Side-viewing photoacoustic waveguide endoscopy

Christopher Miranda  1 Ethan Marschall  1 Blake Browning  1 Barbara S Smith  1
Affiliations

Side-viewing photoacoustic waveguide endoscopy

Christopher Miranda et al. Photoacoustics. .

Abstract

Side-viewing hollow optical waveguides allow for minimally invasive endoscopy by concentrically guiding light and sound for photoacoustic generation and detection. Here, we characterize the side-viewing photoacoustic waveguide (PWG) endoscope by scanning 7.2 μm diameter carbon fiber threads within phantom tissues and animal tissues. Photoacoustic signals are carried along the 5.5 and 10.0 cm length of the PWG with minimal attenuation.
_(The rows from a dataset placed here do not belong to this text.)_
/-- Settles O13: BEGIN_READ and the six rows, one step each. -/
theorem canonicalTransactionLatchesTheReading : Obligations.CanonicalTransactionLatchesTheReading := by
  intro s r d rest hw hidle hs
  have hbegin := beginReadEffect.2 { s with schedule := scheduleOf (Instr.xact d) ++ rest } r hw
  rw [if_pos hidle] at hbegin
  calc runSteps 7 s = runSteps 6 _ := runSteps_scheduled 6 hs hbegin
    _ = runSteps 5 _ := runSteps_row 5 hw rfl rfl
    _ = runSteps 4 _ := runSteps_row 4 hw rfl rfl
    _ = runSteps 3 _ := runSteps_row 3 hw rfl rfl
    _ = runSteps 2 _ := runSteps_row 2 hw rfl rfl
    _ = runSteps 1 _ := runSteps_row 1 hw rfl rfl
    _ = runSteps 0 _ := runSteps_row 0 hw rfl rfl
    _ = .next _ := by simp [State.performRow_eq, moveCommands, TState.next]

/-- How many moves along the chain lead from a position to IDLE. -/
def movesToIdle (st : TState) : Nat := (7 - st.code.toNat) % 7

theorem movesToIdle_le (st : TState) : movesToIdle st ≤ 6 := by cases st <;> decide

theorem movesToIdle_eq_zero {st : TState} : movesToIdle st = 0 ↔ st = .idle := by cases st <;> decide

theorem movesToIdle_next {st : TState} (h : st ≠ .idle) : movesToIdle st.next + 1 = movesToIdle st := by
  cases st
  case idle => exact absurd rfl h
  all_goals rfl

/-- Every bus event brings a position outside IDLE nearer to it. -/
theorem State.busEvent_movesToIdle {s : State} (h : s.tstate ≠ .idle) (f : BitVec 4) (d : Byte) :
    movesToIdle (s.busEvent f d).tstate < movesToIdle s.tstate := by
  cases hrow : rowTaken s.tstate f with
  | true =>
    rw [State.busEvent_tstate_of_rowTaken hrow, ← movesToIdle_next h]
    exact Nat.lt_succ_self _
  | false =>
    rw [State.busEvent_tstate_of_not_rowTaken hrow, movesToIdle_eq_zero.2 rfl, ← movesToIdle_next h]
    exact Nat.succ_pos _

/-- A scheduled bus event outside IDLE leads nearer to it; it leaves FAULT and the configuration, and its word is taken. -/
theorem runSteps_busEvent {s : State} {f : BitVec 4} {d : Byte} {ws : List OpWord} (hw : s.config.WellFormed)
    (hs : s.schedule = encode (.busEvent f d) :: ws) (hidle : s.tstate ≠ .idle) :
    ∃ u : State, (∀ k, runSteps (k + 1) s = runSteps k u) ∧ u.config = s.config ∧ u.schedule = ws ∧ u.fault = s.fault ∧
      movesToIdle u.tstate < movesToIdle s.tstate :=
  ⟨({ s with schedule := ws } : State).busEvent f d, fun k => runSteps_scheduled k hs (exec_next hw rfl), by simp, by simp,
    by simp, State.busEvent_movesToIdle (s := { s with schedule := ws }) hidle f d⟩

/-- Bus events as many as the moves to IDLE, whatever they are, lead there, and FAULT stays. -/
theorem busEvents_reach_idle (events : List (BitVec 4 × Byte)) {s : State} {rest : List OpWord} (hw : s.config.WellFormed)
    (hlen : movesToIdle s.tstate ≤ events.length)
    (hs : s.schedule = scheduleOf (events.map fun e => .busEvent e.1 e.2) ++ rest) :
    ∃ k ≤ events.length, ∃ t, runSteps k s = .next t ∧ t.tstate = .idle ∧ t.fault = s.fault := by
  induction events generalizing s with
  | nil => exact ⟨0, Nat.le_refl 0, s, rfl, movesToIdle_eq_zero.1 (Nat.le_zero.1 hlen), rfl⟩
  | cons e events ih =>
    by_cases hidle : s.tstate = .idle
    · exact ⟨0, Nat.zero_le _, s, rfl, hidle, rfl⟩
    · obtain ⟨u, hstep, hconfig, hschedule, hfault, hnearer⟩ := runSteps_busEvent hw hs hidle
      have hleft : movesToIdle u.tstate ≤ events.length := Nat.le_of_lt_succ (Nat.lt_of_lt_of_le hnearer hlen)
      obtain ⟨k, hk, t, hrun, ht, hkept⟩ := ih (hconfig ▸ hw) hleft hschedule
      exact ⟨k + 1, Nat.succ_le_succ hk, t, (hstep k).trans hrun, ht, hkept.trans hfault⟩

/-- Settles O14: the fallback leads to IDLE, a row moves one place, and each is a move nearer to IDLE, which is at most six away. -/
theorem sixBusEventsReachIdle : Obligations.SixBusEventsReachIdle := by
  refine ⟨fun s f d hw hno => ⟨_, exec_next hw rfl, State.busEvent_fault s f d, ?_⟩,
    fun s f d g hw hexp hset => ⟨_, exec_next hw rfl, State.busEvent_fault s f d, ?_⟩,
    fun s events rest hw hlen hs => ?_⟩
  · have hrow : rowTaken s.tstate f = false := by
      rw [Bool.eq_false_iff, Ne, rowTaken_iff]
      rintro ⟨g, hexp, hset⟩
      rw [hno g hexp] at hset
      cases hset
    exact State.busEvent_tstate_of_not_rowTaken hrow d
  · rw [effectOf, State.busEvent_tstate_of_rowTaken (rowTaken_iff.2 ⟨g, hexp, hset⟩)]
    exact s.tstate.code_next
  · rw [← hlen]
    exact busEvents_reach_idle events hw (hlen ▸ movesToIdle_le _) hs

end Sys2Proof.Machine

/-! The proofs of 41_scheduler.md: the timer and its two handlers, state by state (R130-R134), the schedule of the timer's events
(R132, R136), and the one-cycle lag of the readings (R137). -/

namespace Sys2Proof.Machine

/-! ### The four operations, state by state -/

/-- Settles O18: the word is the encoder's, and TIMER_START is its equation. -/
theorem timerStartEffect : Obligations.TimerStartEffect := by
  refine ⟨decodeInvertsEncode .timerStart, fun s hw => ?_⟩
  rw [exec_next hw rfl, effectOf, State.timerStart_eq]
  cases s.config.timerInitUpdate <;> simp

/-- Settles O19: the rollover and the ticks within the period, where the counter does not truncate. -/
theorem timerTickEffect : Obligations.TimerTickEffect := by
  refine ⟨decodeInvertsEncode .timerTick, fun s hw hen hi => ?_⟩
  have hle : s.cnt ≤ s.config.period - 1 := hi
  rw [exec_next (i := .timerTick) hw hen, effectOf]
  split
  · next hroll => rw [State.timerTick_rollover hroll]
  · next hwithin =>
    rw [State.timerTick_within hwithin, nextCount_eq hw (by omega)]
    by_cases hcmp : s.cnt + 1 = s.config.cmp <;> simp [hcmp]

/-- What every address reads as after FORMAT, in the words of the rule (42_formatter.md R150). -/
theorem State.readByte_format_eq_fieldAfter (s : State) (ax : Axis) (v : Byte) (a : Nat) :
    (s.format ax v).readByte a = s.fieldAfter (fieldOffset ax) v a := by
  rw [State.readByte_format, digitBytes_eq, State.fieldAfter]
  generalize s.config.frameBase.toNat + fieldOffset ax = base
  split
  · next hge =>
    obtain ⟨k, rfl⟩ := Nat.exists_eq_add_of_le hge
    rw [Nat.add_sub_cancel_left]
    rcases k with _ | _ | _ | k
    case succ.succ.succ => simp
    all_goals simp
  · rw [if_neg (by omega), if_neg (by omega), if_neg (by omega)]

/-- The memory FORMAT leaves, read in a state with any other registers. -/
theorem State.readByte_withFormat (s : State) (ax : Axis) (v : Byte) (a : Nat) :
    ({ s with mem := (s.format ax v).mem } : State).readByte a = s.fieldAfter (fieldOffset ax) v a := by
  rw [← State.format_frame, State.readByte_format_eq_fieldAfter]

/-- Settles O21: BEGIN_READ starts the X read in IDLE and raises F_ORDER elsewhere, and memory is FORMAT's in either case. -/
theorem updateHandlerEffect : Obligations.UpdateHandlerEffect := by
  refine ⟨decodeInvertsEncode .updIsr, fun s hw hen => ⟨(s.format .x s.latX).mem, s.readByte_withFormat .x s.latX, ?_⟩⟩
  rw [exec_next (i := .updIsr) hw hen, effectOf, State.updateHandler_eq]
  split
  · next hidle => rw [State.beginRead_idle (s := { s with updPend := false }) hidle]
  · next hbusy => rw [State.beginRead_busy (s := { s with updPend := false }) hbusy]

/-- SUBMIT under the engine's invariants: a transfer starts on an Idle engine with no completion unconsumed; otherwise the handle
is queued, or dropped when the queue is full (43_queue_dispatch.md R160, R163, R164). -/
theorem State.submit_eq {s : State} (hi : s.EngineInv) (h : Handle) :
    s.submit h =
      if s.engBusy = false ∧ s.tcPend = false then { s with engBusy := true, txPtr := h, txRem := s.config.txLen }
      else if s.qCount = s.config.qcap then s
      else { s with q := s.q.set s.qTail h, qTail := (s.qTail + 1) % s.config.qcap, qCount := s.qCount + 1 } := by
  obtain ⟨-, -, hidle, -⟩ := hi
  split
  · next hfree =>
    obtain ⟨hb, ht⟩ := hfree
    rw [State.submit_idle hb ht, State.engineStart_idle (hidle hb).1 ht]
  · next hbusy =>
    rw [State.submit_busy (by simpa [or_iff_not_imp_left] using hbusy)]
    split
    · next hfull => exact State.enqueue_full hfull h
    · next hroom => exact State.enqueue_room hroom h
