-- ==== Sys2Proof/Machine/Arith.lean ====
section
/-!
DEFINITION. The manual's arithmetic (00_scope.md 4.4): rounding, wrapping, saturation, the byte order of R211 and the two
checks of R212.
-/

namespace Sys2Proof.Machine

/-- 4.4: `n / d` rounded to nearest, halves away from zero. -/
def roundDiv (n : Int) (d : Nat) : Int :=
  if 0 ≤ n then (2 * n + d) / (2 * d) else -((2 * (-n) + d) / (2 * d))

/-- 4.4: `x` clamped to `lo … hi`. -/
def clampInt (lo hi x : Int) : Int := if x < lo then lo else if hi < x then hi else x

/-- A full turn is 1,474,560 AU (4.3). -/
def turn : Int := 1474560

/-- Half a turn. -/
def halfTurn : Int := 737280

/-- Wrap (Terms): fold an angle into −737,280 … +737,279 AU by whole turns. -/
def wrapAngle (x : Int) : Int := (x + halfTurn) % turn - halfTurn

/-- An angle in −737,280 … +737,279 AU. -/
def angleOk (x : Int) : Bool := decide (-halfTurn ≤ x) && decide (x < halfTurn)

/-- Three angles, each in range. -/
def Angles.ok (a : Angles) : Bool := angleOk a.yaw && angleOk a.pitch && angleOk a.roll

/-- The first multiple of `p` at or after `t`. -/
def ceilTo (p t : Nat) : Nat := (t + p - 1) / p * p

/-- 4.4: one frame number is greater than another when their difference modulo 2^32 is in the lower half and not 0. -/
def frameGreater (x y : FrameNo) : Bool := decide (0 < (x - y).toNat) && decide ((x - y).toNat < 2147483648)

/-! ### Bytes, least significant first (R211) -/

/-- `v` in `n` bytes, two's complement, least significant byte first. -/
def leBytes : Nat → Int → List Byte
  | 0, _ => []
  | n + 1, v => BitVec.ofInt 8 v :: leBytes n (v / 256)

/-- The unsigned number that bytes spell, least significant first. -/
def leNat : List Byte → Nat
  | [] => 0
  | b :: bs => b.toNat + 256 * leNat bs

/-- The signed number that bytes spell at their width. -/
def leInt (bs : List Byte) : Int :=
  if 2 * leNat bs < 256 ^ bs.length then (leNat bs : Int) else (leNat bs : Int) - 256 ^ bs.length

/-- `n` bytes from offset `off`. -/
def slice (bs : List Byte) (off n : Nat) : List Byte := (bs.drop off).take n

/-- The unsigned field of `n` bytes at `off`. -/
def natAt (bs : List Byte) (off n : Nat) : Nat := leNat (slice bs off n)

/-- The signed field of `n` bytes at `off`. -/
def intAt (bs : List Byte) (off n : Nat) : Int := leInt (slice bs off n)

/-- The byte at `off`. -/
def byteAt (bs : List Byte) (off : Nat) : Byte := bs.getD off 0

/-- The first offset at which two byte strings differ, if any. -/
def firstDiff : List Byte → List Byte → Option Nat
  | [], [] => none
  | x :: xs, y :: ys => if x = y then (firstDiff xs ys).map (· + 1) else some 0
  | [], _ :: _ => some 0
  | _ :: _, [] => some 0

/-! ### CRC-32 and CRC-16 (R212) -/

/-- `n` bit steps of the reflected CRC-32 of polynomial 04C11DB7h. -/
def crc32Bits : Nat → Nat → Nat
  | 0, c => c
  | n + 1, c => crc32Bits n (if c % 2 = 1 then (c / 2) ^^^ 0xEDB88320 else c / 2)

/-- The CRC-32 register after more bytes. -/
def crc32From : Nat → List Byte → Nat
  | c, [] => c
  | c, b :: bs => crc32From (crc32Bits 8 (c ^^^ b.toNat)) bs

/-- R212: CRC-32, initial value FFFFFFFFh, result inverted, as a number. -/
def crc32 (bs : List Byte) : Nat := crc32From 0xFFFFFFFF bs ^^^ 0xFFFFFFFF

/-- `n` bit steps of the CRC-16 of polynomial 1021h, not reflected. -/
def crc16Bits : Nat → Nat → Nat
  | 0, c => c
  | n + 1, c => crc16Bits n (if 0x8000 ≤ c then (2 * c % 0x10000) ^^^ 0x1021 else 2 * c)

/-- The CRC-16 register after more bytes. -/
def crc16From : Nat → List Byte → Nat
  | c, [] => c
  | c, b :: bs => crc16From (crc16Bits 8 (c ^^^ (256 * b.toNat))) bs

/-- R212: CRC-16 of initial value FFFFh. -/
def crc16 (bs : List Byte) : Nat := crc16From 0xFFFF bs

/-! ### Gain (7.3) -/

/-- Whether `r` is at most `m × 10^(−a/40)` rounded: `2 r − 1 ≤ 2 m × 10^(−a/40)`, kept exact by 40th powers. -/
def gainAtMost (m a r : Nat) : Bool := r == 0 || decide ((2 * r - 1) ^ 40 * 10 ^ a ≤ (2 * m) ^ 40)

/-- Binary search, bit by bit from the top, for the greatest `r` with `gainAtMost m a r`. -/
def gainSearch (m a : Nat) : Nat → Nat → Nat
  | 0, acc => acc
  | n + 1, acc => gainSearch m a n (if gainAtMost m a (acc + 2 ^ n) then acc + 2 ^ n else acc)

/-- MUTE, the value beyond 180 steps (7.3). -/
def muteStep : Nat := 181

/-- 7.3 and R128: an output value times ten to the power −a/40, rounded; zero at MUTE. -/
def gain (a : Nat) (v : Int) : Int :=
  if muteStep ≤ a then 0
  else if 0 ≤ v then (gainSearch v.natAbs a 24 0 : Nat) else -((gainSearch v.natAbs a 24 0 : Nat) : Int)

/-- The gain applied to both values of a frame. -/
def Stereo.gain (a : Nat) (f : Stereo) : Stereo := ⟨Machine.gain a f.left, Machine.gain a f.right⟩

/-- A frame times `k / 64`, each value rounded (R128 to R130). -/
def Stereo.scale64 (k : Nat) (f : Stereo) : Stereo :=
  ⟨roundDiv (f.left * k) 64, roundDiv (f.right * k) 64⟩

end Sys2Proof.Machine
end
Thus, this technology enables 360°, deep-tissue photoacoustic imaging. Photoacoustic signals were identified up to 8.0 mm from the PWG imaging window in an optically clear medium. The outer diameter of this device is measured as just over 1.0 mm, with the potential to be further miniaturized due to its unique design. The PWG is an ideal candidate for a myriad of pre-clinical and clinical applications where typical photoacoustic endoscopy systems are impractical, due to their size. Presented here, is the first side-viewing photoacoustic waveguide endoscope.

Keywords: Photoacoustic endoscopy waveguide.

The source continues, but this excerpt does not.